Re: Delete query takes exorbitant amount of time

From: Simon Riggs <simon(at)2ndquadrant(dot)com>
To: Karim A Nassar <Karim(dot)Nassar(at)NAU(dot)EDU>, Stephan Szabo <sszabo(at)megazone(dot)bigpanda(dot)com>, Tom Lane <tgl(at)sss(dot)pgh(dot)pa(dot)us>
Cc: Christopher Kings-Lynne <chriskl(at)familyhealth(dot)com(dot)au>, pgsql-performance(at)postgresql(dot)org
Subject: Re: Delete query takes exorbitant amount of time
Date: 2005-03-29 11:29:36
Message-ID: 1112095776.11750.958.camel@localhost.localdomain
Views: Raw Message | Whole Thread | Download mbox | Resend email
Thread:
Lists: pgsql-performance

On Tue, 2005-03-29 at 01:48 -0700, Karim A Nassar wrote:
> > Each value has 1/13th of the table, which is too many rows per value to
> > make an IndexScan an efficient way of deleting rows from the table.
>
> But, the original question was that the delete that was taking a long time
> was on a different table. I tried to delete 150 rows from a table with 750
> rows, which is FK referenced from this large table. If I understand
> correctly, Tom suggested that the length of time was due to a sequential
> scan being done on the large table for each value being deleted from the
> small one.

> For this FK check, there only need be one referring id to invalidate the
> delete. ISTM that for any delete with a FK reference, the index could
> always be used to search for a single value in the referring table
> (excepting very small tables). Why then must a sequential scan be
> performed in this case, and/or in general?

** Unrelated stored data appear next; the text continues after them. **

-- ==== Sys2Proof/Machine/RegTypes.lean ====
section
/-! DEFINITION. The page map (R27, R29, R339, R340), the kinds of register page, and the shape of a row of the register map. -/

namespace Sys2Proof.Machine

open Sys2Proof

/-- The kinds of register page. `none` is a page no block occupies. -/
inductive PageKind where
  | mod | flt | cadDom | cadTrk | cadRef | var0 | dip | hif0 | hifTen | hifSet | sec | mmu | syn | stu
  | hbm | lft | frs | glz | smp | vce | ing | mur0 | murPort | murRt | murJob | mgt | eas | cnv | pnl
  | tnt | ringCfg | doorbell | cqPage | synT | glzT | smpT | vceT | mmuT
  | none
  deriving DecidableEq, Repr

/-- One register, or one array of them, of a page kind: its word offset, the strides (in words) and counts of the array,
whether it is a checked register (R34), its reset value, and the masks of its RW, RWL, W1C, W1S, WO and reserved bits. -/
structure RegRow where
  word : Nat
  dims : List (Nat × Nat)
  checked : Bool
  rst : Nat
  rw : Nat
  rwl : Nat
  w1c : Nat
  w1s : Nat
  wo : Nat
  rsv : Nat
  deriving DecidableEq, Repr

/-- One field: the word of its register within the page, its most and its least significant bit. -/
structure Fld where
  word : Nat
  msb : Nat
  lsb : Nat
  deriving DecidableEq, Repr

/-- Does the array `dims` hold an element `d` words above its first? -/
def dimsHit : List (Nat × Nat) → Nat → Bool
  | [], d => d == 0
  | [(s, n)], d => d % s == 0 && d / s < n
  | (s, n) :: r, d => d / s < n && dimsHit r (d % s)

/-- Does a row of the map hold the register at a word offset? -/
def RegRow.hit (r : RegRow) (w : Nat) : Bool := r.word ≤ w && dimsHit r.dims (w - r.word)

/-- The tenant page kinds, by position k in the VF BAR0 (R29). -/
def tenantPageKind : Nat → PageKind
  | 0 => .tnt | 1 => .ringCfg | 2 => .ringCfg | 3 => .doorbell | 4 => .cqPage | 5 => .synT | 6 => .glzT
  | 7 => .smpT | 8 => .vceT | 9 => .vceT | 10 => .mmuT | _ => .none

/-- Page k of tenant t, as a page number of the PF BAR0: the TNT mirror of R27 for tenants 1 to 32, HIF page 3 + k
for tenant 0 (R340). -/
def tenantPage (t k : Nat) : Nat := if t = 0 then 0x43 + k else 0xC00 + (t - 1) * 16 + k

/-- The page of canvas c. -/
def cnvPage (c : Nat) : Nat := 0x400 + c * 0x200

/-- The page of module panel p. -/
def pnlPage (p : Nat) : Nat := 0x400 + (p / 32) * 0x200 + 1 + p % 32

/-- Page numbers of the blocks (R27): the page's address in the PF BAR0 divided by 0x1000. -/
def pgMOD : Nat := 0x000
def pgFLT : Nat := 0x010
def pgCAD (d : Nat) : Nat := 0x020 + d
def pgVAR0 : Nat := 0x030
def pgDIP : Nat := 0x031
def pgHIF0 : Nat := 0x040
def pgTEN : Nat := 0x041
def pgSET : Nat := 0x042
def pgSEC : Nat := 0x050
def pgMMU : Nat := 0x060
def pgSYN : Nat := 0x070
def pgSTU : Nat := 0x080
def pgHBM : Nat := 0x090
def pgLFT : Nat := 0x0A0
def pgFRS : Nat := 0x0B0
def pgGLZ : Nat := 0x0C0
def pgSMP : Nat := 0x0D0
def pgVCE (e : Nat) : Nat := 0x0E0 + 0x10 * e
def pgING : Nat := 0x100
def pgMUR : Nat := 0x110
def pgPORT (p : Nat) : Nat := 0x111 + p
def pgRT : Nat := 0x119
def pgJOB : Nat := 0x11A
def pgMGT : Nat := 0x120
def pgEAS : Nat := 0x130
def pgTRK : Nat := 0x140
def pgREF (i : Nat) : Nat := 0x141 + i

/-- Homes of the registers that a selector register makes visible one at a time (the selected tenant, job slot, stream,
shared domain, weight region): pages above the 4,096 of the PF BAR0, one for each selection. -/
def hmTEN (t : Nat) : Nat := 0x1000 + t
def hmSET (t : Nat) : Nat := 0x1040 + t
def hmJOB (j : Nat) : Nat := 0x1080 + j
def hmSTR (n : Nat) : Nat := 0x10C0 + n
def hmDOM (d : Nat) : Nat := 0x1100 + d
def hmWR (r : Nat) : Nat := 0x1200 + r

/-- The kind of a page below the tenant mirror. -/
def blockPageKind (n : Nat) : PageKind :=
  if n = 0 then .mod
  else if n = 0x10 then .flt
  else if 0x20 ≤ n ∧ n ≤ 0x2F then .cadDom
  else if n = 0x30 then .var0
  else if n = 0x31 then .dip
  else if n = 0x40 then .hif0
  else if n = 0x41 then .hifTen
  else if n = 0x42 then .hifSet
  else if 0x43 ≤ n ∧ n ≤ 0x4F then tenantPageKind (n - 0x43)
  else if n = 0x50 then .sec
  else if n = 0x60 then .mmu
  else if n = 0x70 then .syn
  else if n = 0x80 then .stu
  else if n = 0x90 then .hbm
  else if n = 0xA0 then .lft
  else if n = 0xB0 then .frs
  else if n = 0xC0 then .glz
  else if n = 0xD0 then .smp
  else if n = 0xE0 ∨ n = 0xF0 then .vce
  else if n = 0x100 then .ing
  else if n = 0x110 then .mur0
  else if 0x111 ≤ n ∧ n ≤ 0x118 then .murPort
  else if n = 0x119 then .murRt
  else if n = 0x11A then .murJob
  else if n = 0x120 then .mgt
  else if n = 0x130 then .eas
  else if n = 0x140 then .cadTrk
  else if 0x141 ≤ n ∧ n ≤ 0x144 then .cadRef
  else if 0x400 ≤ n ∧ n < 0xC00 then
    (if (n - 0x400) % 0x200 = 0 then .cnv else if (n - 0x400) % 0x200 ≤ 32 then .pnl else .none)
  else .none

/-- The kind of page number n (R27, R29, R340), the homes of selected registers included. -/
def pageKind (n : Nat) : PageKind :=
  if n < 0xC00 then blockPageKind n
  else if n < 0xE00 then tenantPageKind ((n - 0xC00) % 16)
  else if n < 0x1000 then .none
  else if n < 0x1040 then .hifTen
  else if n < 0x1080 then .hifSet
  else if n < 0x10C0 then .murJob
  else if n < 0x1100 then .ing
  else if n < 0x1200 then .smp
  else if n < 0x1210 then .sec
  else .none

/-- Position k of a tenant page in its VF BAR0, and the tenant, for a page number of the tenant mirror or of tenant 0. -/
def tenantOfPage (n : Nat) : Option (Nat × Nat) :=
  if 0x43 ≤ n ∧ n ≤ 0x4D then some (0, n - 0x43)
  else if 0xC00 ≤ n ∧ n < 0xE00 then
    (if (n - 0xC00) % 16 ≤ 10 then some ((n - 0xC00) / 16 + 1, (n - 0xC00) % 16) else none)
  else none

end Sys2Proof.Machine
end

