-- ==== Sys2Proof/Machine/RegNames.lean ====
section
/-! DEFINITION. The names of the registers' fields and of the event bits, as the spec writes them: a field is the word of its register and its bit range. An indexed register takes its index. -/

namespace Sys2Proof.Machine
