-- ==== Sys2Proof/Machine/StMem.lean ====
section
/-! DEFINITION. The plain-data types of the stores: module memory, palettes, panel stores, host memory, Fresco (12, 04). -/

namespace Sys2Proof.Machine

open Sys2Proof

/-- A bank hand-over in progress (R290): the owner and guest to come, and whether only the guest changes. -/
structure Handover where
  owner : Nat
  guest : Nat
  guestOnly : Bool
  reclaim : Bool            -- started by a tenant disable (R293)
  deriving DecidableEq, Repr

/-- A march test in progress (R300). -/
structure March where
  base : Nat
  frames : Nat
  destructive : Bool
  retire : Bool
  deriving DecidableEq, Repr

/-- A Fresco command read from the ring and not yet finished or written back (R305). -/
structure FrsCmd where
  slot : Nat
  op : Nat
  part : Nat
  blocks : Nat
  lba : Nat
  addr : Nat
  done : Bool               -- finished; its slot is not yet written (in transit)
  status : Nat
  detail : Nat
  deriving DecidableEq, Repr

/-- The stores. -/
structure MemSt where
  mem : List Host.Cell        -- module memory by module address (R282); an unlisted byte is 0 (R299, R292)
  poison : SMap Bool          -- poisoned 64-bit words of module memory by address / 8 (R285)
  pal : List Host.Cell        -- palettes by module panel * 2^23 + palette address (R78)
  palPoison : SMap Bool       -- poisoned palette words by module panel * 2^20 + word
  palBefore : SMap Byte       -- what palette bytes held that a drain port has written while a step of the panel runs (R79), by address as in pal
  stores : List Host.Cell     -- instruction, schedule and step stores by module panel * 2^22 + offset
  host : List Host.Cell       -- host memory by bus address, as its completions have shown it (log entry 5)
  hostErr : SMap Bool         -- 64-byte lines whose reads end in an error (R314)
  hostPoison : SMap Bool      -- 64-byte lines whose completions are marked poisoned
  fot : SMap Nat              -- frame owner table: KIND + 16 * TENANT by frame; Loft frames from 0x40000
  retired : SMap Nat          -- reserve piece by retired piece (4 KiB pieces by module address / 4096)
  pieceCe : SMap Nat          -- corrected errors per piece since the last pass
  badDue : SMap Bool          -- frames to become BAD once FREE (R298)
  repairs : SMap Bool         -- weight blocks under repair, by module address / 64 KiB (R297)
  patrol : SMap Nat           -- next word of each tier's scrubber: 0 Studio, 1 HBM, 2 Loft
  hand : SMap Handover        -- by bank
  march : SMap March          -- by tier
  retireDue : SMap Bool       -- pieces (module address / 4096) due for retirement (R298)
  pprDone : SMap Nat          -- post-package repairs by stack since manufacture
  badFrames : SMap Bool       -- frames recorded BAD in the spare map
  flash : List Host.Cell      -- Fresco contents by partition * 2^43 + byte offset; an unlisted byte reads 0 (R306)
  flashBad : SMap Bool        -- blocks that end MEDIA_ERROR, by partition * 2^31 + LBA
  frsCmds : List FrsCmd       -- commands held, oldest first
  buffered : List Nat         -- blocks held in the controller's write buffer of 32 MiB (R306), oldest first
  layout : SMap Nat           -- the words of partitions 5 to 15 as Fresco keeps them (R304)
  deriving DecidableEq, Repr

end Sys2Proof.Machine
end

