-- ==== Sys2Proof/Machine/Ops.lean ====
section
/-! DEFINITION. The named operations over registers, events, interrupts, ledgers and free values: what every command is made of. -/

namespace Sys2Proof.Machine

open Sys2Proof

/-! ### Register words -/

/-- The row of the register map that holds word `w` of a page kind. -/
def regRow (k : PageKind) (w : Nat) : Option RegRow := (regRows k).find? (fun r => r.hit w)

/-- Ledgers a page of a kind owns (LEDGER_INFO.COUNT; R442). -/
def ledgerCount : PageKind → Nat
  | .pnl => 1 | .cnv => 2 | .syn => 2 | .hif0 => 1 | .cadDom => 1 | .dip => 1 | .smp => 2 | .glz => 5
  | .vce => 2 | .stu => 1 | .frs => 1 | .mur0 => 1 | .murPort => 3 | .ing => 1 | _ => 0

/-- Pages that are RUNNING from reset (R46's MOD, R337, R394, R420, R445). -/
def alwaysRunning (page : Nat) : Bool := page == pgMOD || page == pgFLT || page == pgMGT || page == pgSEC || page == pgHIF0

/-- Resets that the tables give no number for, as a part with the factory spare map has them (log entry 3): the ledger count
(R442), the aggregators (R424), the Easel pairs (R439), the fused serial number, a PROVISIONED lifecycle with an identity (R395), and the
strapped SMBus address (R389). -/
def namedReset (page w : Nat) : Option Word :=
  if page = pgMOD ∧ w = r_MOD_SERIAL_LO then some (BitVec.ofNat 32 Config.serial)
  else if page = pgMOD ∧ w = r_MOD_SERIAL_HI then some (BitVec.ofNat 32 (Config.serial / 2 ^ 32))
  else if page = pgMOD ∧ w = r_MOD_LEDGER_COUNT then some 195#32
  else if page = pgFLT ∧ w = r_FLT_STATUS then some 4#32
  else if page = pgEAS ∧ w = r_EAS_STATUS then some 0x10#32
  else if page = pgSEC ∧ w = r_SEC_LC then some 0x2000001#32
  else if page = pgFRS then
    (if w ≤ 0x41 ∧ 0x40 ≤ w then some 0x80000200#32 else if w = 0x42 then some 0x90000040#32 else if w = 0x43 then some 0xA0001000#32
     else if w = 0x44 then some 0xB0000100#32 else if w = r_FRS_SPARE_BLOCKS then some 65536#32 else none)
  else if page = pgMGT ∧ w = r_MGT_SMBUS then some (BitVec.ofNat 32 (0x68 + Config.straps % 4))
  else none

/-- The word a register holds at reset: the header of R31, then the register map. -/
def resetWord (page w : Nat) : Word :=
  if w < 64 then
    (if w = 1 then 0x100#32
     else if w = 2 then (if alwaysRunning page then 1#32 else 0#32)
     else if w = 3 then (if alwaysRunning page then 3#32 else 0#32)
     else if w = 0x16 then BitVec.ofNat 32 (ledgerCount (pageKind page))
     else 0#32)
  else match namedReset page w with
    | some v => v
    | none => match regRow (pageKind page) w with
      | some r => BitVec.ofNat 32 r.rst
      | none => 0#32

/-- The stored word of a register. -/
def State.word (s : State) (page w : Nat) : Word := smGet (resetWord page w) s.regs (page * 1024 + w)

/-- Stores a register word. -/
def State.setWord (s : State) (page w : Nat) (v : Word) : State :=
  { s with regs := smSet (resetWord page w) s.regs (page * 1024 + w) v }

/-- A bit field of a word, as a number. -/
def fldGet (v : Word) (f : Fld) : Nat := (v.toNat / 2 ^ f.lsb) % 2 ^ (f.msb + 1 - f.lsb)

/-- A word with one bit field replaced. -/
def fldPut (v : Word) (f : Fld) (x : Nat) : Word :=
  BitVec.ofNat 32 (v.toNat - fldGet v f * 2 ^ f.lsb + (x % 2 ^ (f.msb + 1 - f.lsb)) * 2 ^ f.lsb)

/-- The value of a field. -/
def State.fld (s : State) (page : Nat) (f : Fld) : Nat := fldGet (s.word page f.word) f

/-- Sets a field, leaving the register's other bits. -/
def State.setFld (s : State) (page : Nat) (f : Fld) (x : Nat) : State :=
  s.setWord page f.word (fldPut (s.word page f.word) f x)

/-- Is bit `b` of a word set? -/
def bitOf (v : Word) (b : Nat) : Bool := (v.toNat / 2 ^ b) % 2 == 1

/-- Adds to a counter register that saturates at 0xFFFF_FFFF. -/
def State.countUp (s : State) (page w n : Nat) : State :=
  s.setWord page w (BitVec.ofNat 32 (min ((s.word page w).toNat + n) 0xFFFFFFFF))

/-- Adds to a counter field that saturates. -/
def State.countFld (s : State) (page : Nat) (f : Fld) (n : Nat) : State :=
  s.setFld page f (min (s.fld page f + n) (2 ^ (f.msb + 1 - f.lsb) - 1))

/-- The 64-bit value behind a LO/HI register pair. -/
def State.wideOf (s : State) (page w : Nat) : Nat := smGet 0 s.wide (page * 1024 + w)
def State.setWide (s : State) (page w v : Nat) : State := { s with wide := smSet 0 s.wide (page * 1024 + w) (v % 2 ^ 64) }

/-- Reading the LO register of a pair returns its low half and latches the high half in the HI register, the next word. -/
def State.readWide (s : State) (page w : Nat) : State :=
  { s.setWord page (w + 1) (BitVec.ofNat 32 (s.wideOf page w / 2 ^ 32)) with reply := s.wideOf page w % 2 ^ 32 }

/-! ### The common header (R31) -/

def hCTRL : Nat := 2
def hSTATE : Nat := 3
def hRAW : Nat := 4
def hENA : Nat := 5
def hSETCOUNT : Nat := 8
def hERR : Nat := 9
def hCLASS : Nat := 10
def hADDRLO : Nat := 11
def hADDRHI : Nat := 12
def hSYN : Nat := 13
def hCE : Nat := 14
def hUE : Nat := 15
def hLSEL : Nat := 16
def hLTOTAL : Nat := 17
def hLFREE : Nat := 18
def hLHELD : Nat := 19
def hLTRANSIT : Nat := 20
def hLRECL : Nat := 21
def hLINFO : Nat := 22
def hPWRREQ : Nat := 32
def hPWRSTATE : Nat := 33
def hCLKSEL : Nat := 34

def fENABLE : Fld := ⟨2, 0, 0⟩
def fQUIESCE : Fld := ⟨2, 1, 1⟩
def fLOCK : Fld := ⟨2, 3, 3⟩
def fSTATE : Fld := ⟨3, 3, 0⟩
def fREASON : Fld := ⟨3, 15, 8⟩
def fDETAIL : Fld := ⟨3, 31, 16⟩
def fSETCOUNT : Fld := ⟨8, 7, 0⟩
def fERRVALID : Fld := ⟨9, 0, 0⟩
def fERROVF : Fld := ⟨9, 1, 1⟩
def fERRSOURCE : Fld := ⟨9, 15, 8⟩
def fERRMERGE : Fld := ⟨9, 23, 16⟩
def fERRCLASS : Fld := ⟨10, 1, 0⟩
def fTARGET : Fld := ⟨32, 1, 0⟩
def fCURRENT : Fld := ⟨33, 1, 0⟩
def fTRANSITION : Fld := ⟨33, 9, 9⟩
def fPOINT : Fld := ⟨34, 1, 0⟩
def fACTUAL : Fld := ⟨34, 9, 8⟩

/-- BLK_STATE.STATE codes. -/
def stOFF : Nat := 0
def stCHECKING : Nat := 1
def stREFUSED : Nat := 2
def stRUNNING : Nat := 3
def stQUIESCING : Nat := 4
def stFENCED : Nat := 5
def stFAULT : Nat := 6

/-- BLK_STATE.STATE of a page. -/
def State.st (s : State) (page : Nat) : Nat := s.fld page fSTATE

/-- Is the page RUNNING? -/
def State.running (s : State) (page : Nat) : Bool := s.st page == stRUNNING
/-- Does a page go on with the work it holds? One in QUIESCING accepts no new work and completes what it has (R33). -/
def State.working (s : State) (page : Nat) : Bool := s.running page || s.st page == stQUIESCING

/-! ### Events and interrupts -/

/-- Adds to what the module has sent. -/
def State.emit (s : State) (o : Out) : State := { s with out := s.out ++ [o] }

/-- The function and vector that a page's events reach (R326). -/
def State.pageVector (s : State) (page : Nat) : Nat × Nat :=
  match tenantOfPage page with
  | some (t, _) => (t, s.fld (tenantPage t 0) f_TNT_EVT_VECTOR)
  | none =>
    if page < 0x150 then (0, 256 + page / 16)
    else if (page - 0x400) % 0x200 = 0 then (0, 280 + (page - 0x400) / 0x200)
    else (0, 384 + (page - 0x400) / 0x200 * 32 + ((page - 0x400) % 0x200 - 1))

/-- EVT_PENDING: EVT_RAW AND EVT_ENABLE. -/
def State.evtPending (s : State) (page : Nat) : Nat := ((s.word page hRAW) &&& (s.word page hENA)).toNat

/-- Follows the page's event assertion: one MSI-X message each time it goes from deasserted to asserted (R326). -/
def State.irq (s : State) (page : Nat) : State :=
  if s.evtPending page = 0 then { s with hif := { s.hif with asserted := smSet false s.hif.asserted page false } }
  else if smGet false s.hif.asserted page then s
  else
    let v := s.pageVector page
    ({ s with hif := { s.hif with asserted := smSet false s.hif.asserted page true } }).emit ⟨.msix, v.1, [v.2], []⟩

/-- Hardware sets one EVT_RAW bit: EVT_SETCOUNT adds 1 whether or not the bit was already 1 (R36). -/
def State.event (s : State) (page bit : Nat) : State :=
  let s1 := s.setWord page hRAW ((s.word page hRAW) ||| BitVec.ofNat 32 (2 ^ bit))
  let s2 := s1.setFld page fSETCOUNT (s1.fld page fSETCOUNT + 1)
  s2.irq page

def evSTATE_CHANGE : Nat := 0
def evERROR_CAPTURED : Nat := 1
def evQUIESCED : Nat := 2
def evWRITE_DISCARDED : Nat := 3

/-- A write, a field of it or a command of it is discarded (R470). -/
def State.discard (s : State) (page : Nat) : State := s.event page evWRITE_DISCARDED

/-- Changes BLK_STATE.STATE; a change sets STATE_CHANGE. -/
def State.setSt (s : State) (page st : Nat) : State :=
  if s.st page = st then s else (s.setFld page fSTATE st).event page evSTATE_CHANGE

/-! ### Free values -/

/-- The next free value, below `n` (n at least 1). -/
def State.freeBelow (s : State) (n : Nat) : Nat := Config.freeNat s.free % n

/-- Advances the free-value counter. -/
def State.used (s : State) : State := { s with free := s.free + 1 }

/-- Advances the device timebase to an instant the environment supplies; it never steps back (R47). -/
def State.at (s : State) (t : Nat) : State := { s with time := max s.time t }

/-- Returns a value to the reader. -/
def State.answer (s : State) (v : Nat) : State := { s with reply := v }

/-! ### Ledgers (R16, R39) -/

/-- The fixed total of the ledger at INDEX `i` of a page (R442). GLZ's totals depend on its configuration and stand in the
ledger from the enable on (R247). -/
def ledgerTotal (k : PageKind) (i : Nat) : Nat :=
  match k, i with
  | .pnl, 0 => 160 | .cnv, 0 => 1920 | .cnv, 1 => 256 | .syn, 0 => 262144 | .syn, 1 => 16384 | .hif0, 0 => 8192
  | .cadDom, 0 => 64 | .dip, 0 => 64 | .smp, 0 => 65536 | .smp, 1 => 1048576 | .vce, 0 => 256 | .vce, 1 => 512
  | .stu, 0 => 32 | .frs, 0 => 64 | .mur0, 0 => 8192 | .murPort, 0 => 4096 | .murPort, 1 => 4096 | .murPort, 2 => 4096
  | .ing, 0 => 4096 | _, _ => 0

/-- A ledger at reset: every unit free. -/
def ledgerReset (page i : Nat) : Ledger := ⟨ledgerTotal (pageKind page) i, ledgerTotal (pageKind page) i, 0, 0, 0⟩

/-- The counts of a ledger. -/
def State.ledger (s : State) (page i : Nat) : Ledger := smGet (ledgerReset page i) s.ledgers (page * 8 + i)

/-- Replaces the counts of a ledger. -/
def State.setLedger (s : State) (page i : Nat) (l : Ledger) : State :=
  { s with ledgers := smSet (ledgerReset page i) s.ledgers (page * 8 + i) l }

/-- The classes of a ledger's units. -/
inductive UnitClass where
  | free | held | transit
  deriving DecidableEq, Repr

/-- Units of one class. -/
def Ledger.count (l : Ledger) : UnitClass → Nat
  | .free => l.free
  | .held => l.held
  | .transit => l.transit

/-- A ledger with the units of one class replaced. -/
def Ledger.put (l : Ledger) (c : UnitClass) (n : Nat) : Ledger :=
  match c with
  | .free => { l with free := n }
  | .held => { l with held := n }
  | .transit => { l with transit := n }

/-- Moves units of a pool from one class to another, as many as the first class holds: no unit is created or lost (R17). -/
def Ledger.move (l : Ledger) (a b : UnitClass) (n : Nat) : Ledger :=
  let m := min n (l.count a)
  let l1 := l.put a (l.count a - m)
  l1.put b (l1.count b + m)

/-- Moves units of a page's ledger. -/
def State.move (s : State) (page i : Nat) (a b : UnitClass) (n : Nat) : State :=
  s.setLedger page i ((s.ledger page i).move a b n)

/-- Returns units to free by reclamation: they are counted in the reclaimed count too (R16), which saturates, and in MOD_LEDGER_RECLAIMED. -/
def State.reclaim (s : State) (page i : Nat) (a : UnitClass) (n : Nat) : State :=
  let l := s.ledger page i
  let m := min n (l.count a)
  let l1 := l.move a .free n
  (s.setLedger page i { l1 with reclaimed := min (l1.reclaimed + m) 0xFFFFFFFF }).countUp pgMOD r_MOD_LEDGER_RECLAIMED m

/-- Do the three classes add up to the total (R16)? -/
def Ledger.sums (l : Ledger) : Bool := l.free + l.held + l.transit == l.total

/-! ### Who addresses a page -/

/-- The page number an access names. -/
def accPage : Acc → Nat
  | .pf p => p.val
  | .vf t k => 0xC00 + t.val * 16 + k.val

/-- May the access write the page? The TNT mirror is read-only to the owner (R28). -/
def accWrites : Acc → Bool
  | .pf p => !(0xC00 ≤ p.val && p.val < 0xE00)
  | .vf _ _ => true

/-- The function (tenant number) an access comes from. -/
def accFn : Acc → Nat
  | .pf _ => 0
  | .vf t _ => t.val + 1

/-- Does a block occupy the page (R26)? -/
def pageExists (page : Nat) : Bool := page < 0xE00 && pageKind page != .none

My understanding was that you were doing a DELETE on the smaller table
and that this was doing a DELETE on the measurement table because you
had the FK defined as ON DELETE CASCADE. You are right - only a single
row is sufficient to RESTRICT the DELETE. But for an ON UPDATE/DELETE
action of CASCADE then you will want to touch all rows referenced, so a
SeqScan is a perfectly valid consequence of such actions.
I think now that you are using the default action, rather than
specifically requesting CASCADE?

Stephan, Tom:
The SQL generated for RI checking by the RI triggers currently applies a
limit at execution time, not at prepare time. i.e. there is no LIMIT
clause in the SQL.

We know whether the check will be limit 1 or limit 0 at prepare time, so
why not add a LIMIT clause to the SQL so it changes the plan, not just
the number of rows returned when the check query executes?
(I note that PREPARE does allow you to supply a LIMIT 1 clause).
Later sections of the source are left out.